VE Day 75: What toll did the Second World War take on Ilford?
PUBLISHED: 16:30 08 May 2020
The Second World War in Europe lasted from September 1, 1939 to May 8, 1945 when Germany signed the unconditional surrender.
After six long years of death, misery, strain and rationing there was an explosion of children’s street parties which was no surprise.
There were at least 120 held in Ilford and 48 in Wanstead and Woodford.
On the same day along Ilford High Road outside the Town Hall, which was strung with bunting, the mayor, Cllr Beatrice Harding, proclaimed the end of the war.
Sadly, Ilford suffered the greatest number of devastating hits from air raids, and particularly V1s and V2s.
At least 538 who served in the armed forces were killed but a higher number, 552, were killed in and around Ilford.
The home front could be as dangerous as any front line and now it was all over – thank god many thought and now it was time to let off a bit of steam.

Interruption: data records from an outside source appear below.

-- ==== Sys2Proof/Tests/Slice0.lean ====
section
/-!
SUPPORT. Tests/Slice0.lean: tests of single steps on small states, ill-formed terms that WellFormed refuses, and a witness for each
statement that has hypotheses.
-/
namespace Sys2Proof.Tests
open Sys2Proof Sys2Proof.Machine

-- One theorem at a time: each is a kernel evaluation of its own, and many at once wait on one another in threads.
set_option Elab.async false

/-! ## WellFormed refuses -/

theorem test_wf_fields : ([WriteItem.wf { addr := 2 ^ 32, value := 0 }, SubReq.wf { kind := 256 }, SubReq.wf { kind := 1, periodK := 256 }, SubReq.wf { kind := 1, minBand := 256 },
      SubReq.wf { kind := 1, blockMask := 65536 }, SubReq.wf { kind := 1, addrs := [2 ^ 32] }, InitMsg.wf { d := { type := 256 }, fp := 0, role := 0 },
      InitMsg.wf { d := { type := 1 }, fp := 2 ^ 256, role := 0 }, InitMsg.wf { d := { type := 1 }, nonce := 2 ^ 256, fp := 0, role := 0 }, InitMsg.wf { d := { type := 1 }, fp := 0, role := 256 },
      ConfirmMsg.wf { d := { type := 256 }, chan := 0 }, ConfirmMsg.wf { d := { type := 3 }, chan := 16 }] : List Bool).all (· == false) = true := by decide

theorem test_wf_datagrams : ([Dgram.wf { type := 256 }, Dgram.wf { type := 1, magic := 65536 }, Dgram.wf { type := 1, version := 256 }, Dgram.wf { type := 1, target := 65536 },
      Dgram.wf { type := 1, source := 65536 }, Dgram.wf { type := 1, session := 2 ^ 32 }, Dgram.wf { type := 1, seq := 2 ^ 64 }, Dgram.wf { type := 1, frag := 256 },
      Dgram.wf { type := 1, frags := 256 }, Dgram.wf { type := 1, length := 65536 }, Dgram.wf { type := 1, net := { port := 65536 } }] : List Bool).all (· == false) = true := by decide

theorem test_wf_secure : ([SecureMsg.wf { d := { type := 256 }, chan := 0 }, SecureMsg.wf { d := { type := 5 }, chan := 16 }, SecureMsg.wf { d := { type := 5 }, chan := 0, req := 2 ^ 32 },
      SecureMsg.wf { d := { type := 5 }, chan := 0, op := 256 }, SecureMsg.wf { d := { type := 5 }, chan := 0, bodyLen := 2 ^ 32 }, SecureMsg.wf { d := { type := 5 }, chan := 0, count := 65536 }] : List Bool).all (· == false) = true := by decide

theorem test_wf_line : ([Stone.wf { mod := 4096 }, Stone.wf { mod := 0, seq := 65536 }, Stone.wf { mod := 0, type := 256 }, Stone.wf { mod := 0, version := 256 }, Stone.wf { mod := 0, length := 65536 },
      Stone.wf { mod := 0, cycle := 2 ^ 32 }, Stone.wf { mod := 0, claim := 2 ^ 32 }, Stone.wf { mod := 0, status := 65536 }, Stone.wf { mod := 0, identCrc := 2 ^ 32 }, Stone.wf { mod := 0, bytes := [256] },
      SafeMsg.wf { safeId := 65536, seq := 0, data := 0 }, SafeMsg.wf { safeId := 0, seq := 2 ^ 32, data := 0 }, SafeMsg.wf { safeId := 0, seq := 0, data := 0, len := 256 },
      SafeMsg.wf { safeId := 0, seq := 0, data := 0, flags := 256 }, SafeMsg.wf { safeId := 0, seq := 0, data := 0, scrc := 2 ^ 32 }, SafeMsg.wf { safeId := 0, seq := 0, data := 0, claim := 2 ^ 32 },
      ModReport.wf { port := 8, slot := 0 }, ModReport.wf { port := 0, slot := 512 }, ModReport.wf { port := 0, slot := 0, part := 1, parts := 1 }] : List Bool).all (· == false) = true := by decide

theorem test_wf_links : ([LnHdr.wf { unit := 4, origin := 0, seq := 0 }, LnHdr.wf { unit := 0, origin := 1024, seq := 0 }, LnHdr.wf { unit := 0, origin := 0, seq := 2 ^ 32 },
      LnHdr.wf { unit := 0, origin := 0, seq := 0, claim := 2 ^ 32 }, LnHdr.wf { unit := 0, origin := 0, seq := 0, hops := 65536 }, LnHdr.wf { unit := 0, origin := 0, seq := 0, version := 256 },
      LnHdr.wf { unit := 0, origin := 0, seq := 0, length := 65536 }, HelloMsg.wf { fp := 2 ^ 256 }, HelloMsg.wf { links := [(4, 0, 0)] },
      MgmtMsg.wf { target := 65536, message := 0 }, MgmtMsg.wf { target := 0, message := 65536 }, MgmtMsg.wf { target := 0, message := 0, piece := 1, pieces := 1 },
      MgmtMsg.wf { target := 0, message := 0, pieces := 6 }, ExportVal.wf { tag := 2 ^ 25, value := 0, time := 0, stale := false }, MorHdr.wf { version := 256 }, MorHdr.wf { claim := 2 ^ 32 }, MorHdr.wf { epoch := 2 ^ 64 },
      IdentMsg.wf { answer := true, piece := 21 }, IdentMsg.wf { answer := true, num := 65536 }, IdentMsg.wf { answer := true, fp := 2 ^ 256 }] : List Bool).all (· == false) = true := by decide

theorem test_wf_containers : ([ContHdr.wf { kind := 256 }, ContHdr.wf { target := 65536 }, ContChunk.wf { cont := 2 ^ 64, chunk := 0 }, ContChunk.wf { cont := 0, chunk := 65536 },
      ContChunk.wf { cont := 0, chunk := 0, hdr := { kind := 256 } }, ContChunk.wf { cont := 0, chunk := 0, len := 65537 }, ContChunk.wf { cont := 0, chunk := 0, offset := 2 ^ 32 },
      ActivateReq.wf { fw := 2 ^ 64 }, ActivateReq.wf { cfg := 2 ^ 64 }, ActivateReq.wf { restart := 256 }, BeatMsg.wf { claim := 2 ^ 32 }, BeatMsg.wf { role := 4 }, BeatMsg.wf { mode := 7 },
      StartEnv.wf { modules := [{ port := 8, slot := 0 }] }, StartEnv.wf { links := [8] }, StartEnv.wf { svcLink := 4 }] : List Bool).all (· == false) = true := by decide

theorem test_wf_commands_1 :
    ([.powerOn { links := [8] }, .porstNAssert 0 { links := [8] },
      .watchdogExpiry { links := [8] }, .vcoreRestored { links := [8] },
      .keepAliveReturn { links := [8] }, .tempSample [],
      .thermalHoldRelease { links := [8] }, .dramEccError ((2 ^ 32)) false,
      .enterRecovery 16 0 {}, .enterRecovery 0 ((2 ^ 32)) {},
      .enterRecovery 0 0 { links := [8] }, .enterStandby 16 0,
      .enterStandby 0 ((2 ^ 32)), .enterRun 16 0,
      .enterRun 0 ((2 ^ 32)), .enterService 16 0,
      .enterService 0 ((2 ^ 32)), .coldRestart 16 0 {},
      .coldRestart 0 ((2 ^ 32)) {}, .coldRestart 0 0 { links := [8] },
      .warmRestart 16 0 {}, .warmRestart 0 ((2 ^ 32)) {},
      .warmRestart 0 0 { links := [8] }, .flyTimeout 192] : List Instr).all (fun c => !c.wf) = true := by decide

theorem test_wf_commands_2 :
    ([.portCycleStart 8, .moduleLost 4096,
      .recoveryRound 8, .holdDelayExpiry 192,
      .jogTimeout 192, .ptpSync 12 { stamp := 0 },
      .ptpSync 0 { stamp := 0, nanos := 1000000000 }, .ptpAnnounce 12 {},
      .ptpPdelay 12 (.faulty), .setTime 16 0 0,
      .setTime 0 ((2 ^ 32)) 0, .timeLatchRead 16 0,
      .timeLatchRead 0 ((2 ^ 32)), .asymWrite 16 0 0 0,
      .asymWrite 0 ((2 ^ 32)) 0 0, .asymWrite 0 0 12 0,
      .tinEdge 32 false 0, .tinStampRead 16 0 0,
      .tinStampRead 0 ((2 ^ 32)) 0, .tinStampRead 0 0 32,
      .toutArm 16 0 0, .toutArm 0 ((2 ^ 32)) 0,
      .toutArm 0 0 16, .toutDisarm 16 0 0] : List Instr).all (fun c => !c.wf) = true := by decide

theorem test_wf_commands_3 :
    ([.toutDisarm 0 ((2 ^ 32)) 0, .toutDisarm 0 0 16,
      .toutPulse 16, .toutPulseEnd 16,
      .probe 0 65536 { type := 0 }, .probe 0 0 { type := 256 },
      .sessionInit { d := { type := 1 }, fp := 0, role := 256 }, .sessionConfirm { d := { type := 3 }, chan := 16 },
      .handshakeTimeout 16, .secure { d := { type := 5 }, chan := 16 },
      .sessionTimeout 16, .read 16 0 0,
      .read 0 ((2 ^ 32)) 0, .read 0 0 ((2 ^ 32)),
      .write 16 0 0 [], .write 0 ((2 ^ 32)) 0 [],
      .write 0 0 256 [], .write 0 0 0 [{ addr := 2 ^ 32, value := 0 }],
      .tagWindowWrite 16 0 0 [], .tagWindowWrite 0 ((2 ^ 32)) 0 [],
      .tagWindowWrite 0 0 ((2 ^ 32)) [], .clrExpert 16 0 0,
      .clrExpert 0 ((2 ^ 32)) 0, .clrExpert 0 0 16] : List Instr).all (fun c => !c.wf) = true := by decide

theorem test_wf_commands_4 :
    ([.readBlock 16 0 0 0, .readBlock 0 ((2 ^ 32)) 0 0,
      .readBlock 0 0 ((2 ^ 32)) 0, .subscribe 16 0 { kind := 1 },
      .subscribe 0 ((2 ^ 32)) { kind := 1 }, .subscribe 0 0 { kind := 256 },
      .unsubscribe 16 0 0, .unsubscribe 0 ((2 ^ 32)) 0,
      .unsubscribe 0 0 65536, .valueSubscriptionSample 65536,
      .attest 16 0 0, .attest 0 ((2 ^ 32)) 0,
      .ping 16 0, .ping 0 ((2 ^ 32)),
      .close 16 0, .close 0 ((2 ^ 32)),
      .abort 16 0 0 0, .abort 0 ((2 ^ 32)) 0 0,
      .releaseTimeReached 65536, .affinityHoldEnd 65536,
      .readyEntryAged 65536, .wqReady 16 0 0,
      .wqReady 0 ((2 ^ 32)) 0, .wqReady 0 0 65536] : List Instr).all (fun c => !c.wf) = true := by decide

theorem test_wf_commands_5 :
    ([.wqCancel 16 0 0, .wqCancel 0 ((2 ^ 32)) 0,
      .wqCancel 0 0 65536, .wqRelease 16 0 0,
      .wqRelease 0 ((2 ^ 32)) 0, .wqRelease 0 0 65536,
      .forceSet 16 0, .forceSet 0 ((2 ^ 32)),
      .forceRelease 16 0, .forceRelease 0 ((2 ^ 32)),
      .forceReleaseAll 16 0, .forceReleaseAll 0 ((2 ^ 32)),
      .olcArm 16 0, .olcArm 0 ((2 ^ 32)),
      .olcDisarm 16 0, .olcDisarm 0 ((2 ^ 32)),
      .loopUpdate 1024, .modeReqOpen 16 0 0,
      .modeReqOpen 0 ((2 ^ 32)) 0, .modeReqOpen 0 0 1024,
      .modeReqManual 16 0 0, .modeReqManual 0 ((2 ^ 32)) 0,
      .modeReqManual 0 0 1024, .modeReqClosed 16 0 0] : List Instr).all (fun c => !c.wf) = true := by decide

theorem test_wf_commands_6 :
    ([.modeReqClosed 0 ((2 ^ 32)) 0, .modeReqClosed 0 0 1024,
      .rcClear 16 0 0, .rcClear 0 ((2 ^ 32)) 0,
      .rcClear 0 0 1024, .rcLearn 16 0 0 0,
      .rcLearn 0 ((2 ^ 32)) 0 0, .rcLearn 0 0 1024 0,
      .injStart 16 0 0, .injStart 0 ((2 ^ 32)) 0,
      .injStart 0 0 1024, .injStop 16 0 0,
      .injStop 0 ((2 ^ 32)) 0, .injStop 0 0 1024,
      .injectionEnd 1024, .axStop 16 0 0,
      .axStop 0 ((2 ^ 32)) 0, .axStop 0 0 192,
      .axQstop 16 0 0, .axQstop 0 ((2 ^ 32)) 0,
      .axQstop 0 0 192, .axResume 16 0 0,
      .axResume 0 ((2 ^ 32)) 0, .axResume 0 0 192] : List Instr).all (fun c => !c.wf) = true := by decide
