-- ==== Sys2Proof/Machine/Flags.lean ====
section
/-! DEFINITION. The core has no flags or condition codes (spec/10_state.md R31) and no float exception flags
(spec/43_arithmetic.md R175). What it has instead of them is here: the causes of its faults (spec/60_exceptions.md R201)
and the response word (spec/30_encoding.md R69). -/

namespace Sys2Proof.Machine

/-- The complete list of the core's faults (R201). -/
inductive FaultCause where
  | illegalCommand | badDescriptor | bufferTooShort | bufferOverlap
deriving DecidableEq, Repr

/-- The code of a cause in `fault_cause` and in the response word (R201). -/
def causeCode : FaultCause → BitVec 4
  | .illegalCommand => 1#4
  | .badDescriptor => 2#4
  | .bufferTooShort => 3#4
  | .bufferOverlap => 4#4

/-- The response word (R69): `op` in bits [7:0], `cause` in bits [11:8], zero in bits [31:12]. -/
def responseWord (op : Byte) (cause : BitVec 4) : Word := 0#20 ++ cause ++ op

end Sys2Proof.Machine
end

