-- ==== Sys2Proof/Syntax.lean ====
section
/-! DEFINITION. The commands of the core: one constructor per row of spec/opcode_table.json
(spec/30_encoding.md R61, R63, R65). -/

namespace Sys2Proof

/-- A buffer descriptor: the word address of element 0 and the number of elements (R47). -/
structure Descriptor where
  base : Word
  len : Word
deriving DecidableEq, Repr

/-- The three legal commands (R61). -/
inductive Instr where
  /-- CONSTRUCT, format C0: Construct with no seed supplied (R96). -/
  | construct
  /-- CONSTRUCT.S, format C1: Construct with a seed (R97). -/
  | constructS (seed : Word)
  /-- PROCESS, format P: the descriptors of `in_x`, `in_y`, `in_z` and `out`, and the count (R140, R63). -/
  | process (x y z o : Descriptor) (n : Word)
deriving DecidableEq, Repr

end Sys2Proof
end

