-- ==== Sys2Proof/Certificates/Slice0/Obligations.lean ====
section
/-! DEFINITION. The statements for the provers. A float is compared through `scaled`, its value in units of `2^-149`. -/

open Sys2Proof Sys2Proof.Machine

set_option exponentiation.threshold 300

/-! Encoding -/

/-- R65 and R63, on words written out: the three legal headers decode to their commands with the operands of the
format. -/
def Obligations.SpecWordsDecodeToTheirCommands : Prop :=
  decode [0x00000001#32] = .ok (.construct, []) ∧
  decode [0x00000101#32, 0x00000007#32] = .ok (.constructS 7#32, []) ∧
  decode [0x00000002#32, 0x00000100#32, 0x00000040#32, 0x00000140#32, 0x00000041#32, 0x00000180#32, 0x00000042#32,
      0x000001C0#32, 0x00000043#32, 0x00000044#32] =
    .ok (.process ⟨0x100#32, 0x40#32⟩ ⟨0x140#32, 0x41#32⟩ ⟨0x180#32, 0x42#32⟩ ⟨0x1C0#32, 0x43#32⟩ 0x44#32, [])

/-- The decoder reads exactly the packets of R63: it answers a command when the words begin with that command's packet,
waits when they are a proper beginning of some packet, and calls the header illegal otherwise (R65, R66, R68). -/
def Obligations.DecoderIsExactlyTheEncoding : Prop :=
  ∀ ws : List Word,
    (∀ i rest, decode ws = .ok (i, rest) ↔ ws = encode i ++ rest) ∧
    (decode ws = .error .incomplete ↔ ∃ i more, more ≠ [] ∧ ws ++ more = encode i) ∧
    (∀ h, decode ws = .error (.illegalHeader h) ↔
      ws.head? = some h ∧ h ≠ 0x00000001#32 ∧ h ≠ 0x00000101#32 ∧ h ≠ 0x00000002#32)

/-- R68: the header alone gives the packet's length, and the encoder's packets have that length. -/
def Obligations.PacketLengthFromHeaderAlone : Prop :=
  packetLength 0x00000001#32 = 1 ∧ packetLength 0x00000101#32 = 2 ∧ packetLength 0x00000002#32 = 10 ∧
  (∀ h, h ≠ 0x00000101#32 → h ≠ 0x00000002#32 → packetLength h = 1) ∧
  ∀ i, (encode i).length = packetLength ((encode i).headD 0#32)

/-- R71: the three lines of the rule assemble to the packets it gives, and a number past 32 bits to none. -/
def Obligations.AssemblerWritesThePacketsOfTheRule : Prop :=
  assemble "construct".toList = some [0x00000001#32] ∧
  assemble "construct.s 7".toList = some [0x00000101#32, 0x00000007#32] ∧
  assemble "process 0x100, 64, 0x140, 64, 0x180, 64, 0x1C0, 64, 64".toList =
    some [0x00000002#32, 0x00000100#32, 0x00000040#32, 0x00000140#32, 0x00000040#32, 0x00000180#32, 0x00000040#32,
      0x000001C0#32, 0x00000040#32, 0x00000040#32] ∧
  assemble "construct.s 4294967296".toList = none

/-! The step -/

/-- R73: when the word the host offers completes a packet, the step is the command's meaning on the state with the packet
taken out. -/
def Obligations.StepRunsTheDecodedCommand : Prop :=
  ∀ (s : State) (w : Word) (rest : List HostEvent) (i : Instr),
    s.host = .word w :: rest → s.faulted = false → s.rspHold = none → i.wellFormed = true →
    decode (s.cmdbuf ++ [w]) = .ok (i, []) →
    step s = exec i { s with host := rest, cmdbuf := [] }
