/-- A legal PROCESS that is abandoned leaves the memory that a run of some of its samples leaves (R41, R240). -/
theorem exists_processSamples_mem_abandon {s : State} {x y z o : Descriptor} {n : Word}
    (hlegal : ProcessLegal s.cfg x y z o n) :
    ∃ ls u, (∀ k ∈ ls, k < n.toNat) ∧ processSamples x y z o ls s = .next u ∧
      (abandon (.process x y z o n) s).mem = u.mem := by
  obtain ⟨ls, hsub, hrun⟩ := exists_sublist_processSamples_eq_cutSamples x y z o (List.range n.toNat) s
  refine ⟨ls, _, fun k hk => List.mem_range.1 (hsub.subset hk), hrun, ?_⟩
  simp only [abandon, checkProcess_eq_none.2 hlegal]

/-- A sample that is not in the run leaves its output cell as it was (R47). -/
theorem readCell_processSamples_of_not_mem {x y z o : Descriptor} {ks : List Nat} {s t : State}
    (h : processSamples x y z o ks s = .next t) (hw : s.mem.wf) {k : Nat} (hk : k ∉ ks) :
    readCell t.mem (elementCell o k) = readCell s.mem (elementCell o k) :=
  readCell_congr fun _ ha => readByte_processSamples_of_ne h hw fun _ hj heq =>
    hk (elementCell_inj.1 (ha.symm.trans heq) ▸ hj)

/-- An abandoned legal PROCESS leaves each output cell old or new, by whether its sample is in the run, and no other
byte changed. -/
theorem abandon_process_leaves_old_or_new {s : State} {x y z o : Descriptor} {n : Word} (hw : s.mem.wf)
    (hlegal : ProcessLegal s.cfg x y z o n) :
    (∀ k < n.toNat,
      readCell (abandon (.process x y z o n) s).mem (elementCell o k) = readCell s.mem (elementCell o k) ∨
      readCell (abandon (.process x y z o n) s).mem (elementCell o k) = sampleOf s x y z k) ∧
    ∀ a, (∀ k < n.toNat, a / 4 ≠ elementCell o k) →
      readByte (abandon (.process x y z o n) s).mem a = readByte s.mem a := by
  obtain ⟨ls, u, hls, hrun, hmem⟩ := exists_processSamples_mem_abandon hlegal
  rw [hmem]
  refine ⟨fun k _ => ?_, fun a ha => readByte_processSamples_of_ne hrun hw fun k hk => ha k (hls k hk)⟩
  by_cases hk : k ∈ ls
  · exact .inr (readCell_processSamples hrun hw hlegal hls hk)
  · exact .inl (readCell_processSamples_of_not_mem hrun hw hk)

/-- Settles O52: the step is reset on what the abandoned PROCESS leaves, and reset keeps the memory. -/
theorem resetDuringProcessLeavesOldOrNewCells : Obligations.ResetDuringProcessLeavesOldOrNewCells := by
  intro s w rest x y z o n hhost hf hidle hw hd hlegal
  obtain ⟨hevents, hcfg⟩ := abandon_keeps_host_cfg (.process x y z o n) { s with host := rest, cmdbuf := [] }
  obtain ⟨hcells, hbytes⟩ :=
    abandon_process_leaves_old_or_new (s := { s with host := rest, cmdbuf := [] }) hw hlegal
  exact ⟨_, step_wordCutByReset_of_decode_ok hhost hf hidle hd, doReset_faulted _, doReset_cause _, doReset_finfo _,
    doReset_cmdbuf _, doReset_rspq _, doReset_rspHold _, doReset_windows _, doReset_perm _, hevents, hcfg, hcells,
    hbytes⟩

end Sys2Proof.Proofs
end
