-- ==== Sys2Proof/Machine/Dispatch.lean ====
section
/-! DEFINITION. What each command does when the core sequencer completes it (60_exceptions.md rule R239). -/

namespace Sys2Proof.Machine

def exec (i : Instr) (s : State) : Host.Outcome State Fault Refusal :=
  match i with
  | .deriveCmd => Sys2Proof.Machine.execDerive s
  | .encryptCmd => Sys2Proof.Machine.execEncrypt s
  | .decryptCmd => Sys2Proof.Machine.execDecrypt s
  | .sealCmd => Sys2Proof.Machine.execSeal s
  | .openCmd => Sys2Proof.Machine.execOpen s
  | .clearCmd => Sys2Proof.Machine.execClear s

end Sys2Proof.Machine
end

In the evening of VE Day there was literally dancing in the streets as Meads Road, Ilford was closed off, floodlights lit the street – after years of the nightly blackout – as the White Lyrics dance band struck up popular dance tunes.
Queues formed outside bakers as housewives used their ration books, coupons and money to purchase extra supplies of bread (which wasn’t rationed) to make sandwiches and all sorts of cakes, though sugar was rationed.
On May 10, in Danehurst Gardens there was a large spread of bread, butter and jam, sandwiches, a victory cake, fruit salad, jellies, milk, tea and orangeade.
There were bonfires and bands in Clayhall Park and Goodmayes, concerts and a fun fair in Valentines Park.
Many churches laid on thanksgiving services and the bells rang out in celebration.
The Town Hall was brilliantly lit up at night and the police struggled with crowds who danced with joy in the High Road blocking the traffic.
It was a heady time of beer, wine and tears for some adults who had made it through, while for the kids there was the rare treat of jelly and ice cream.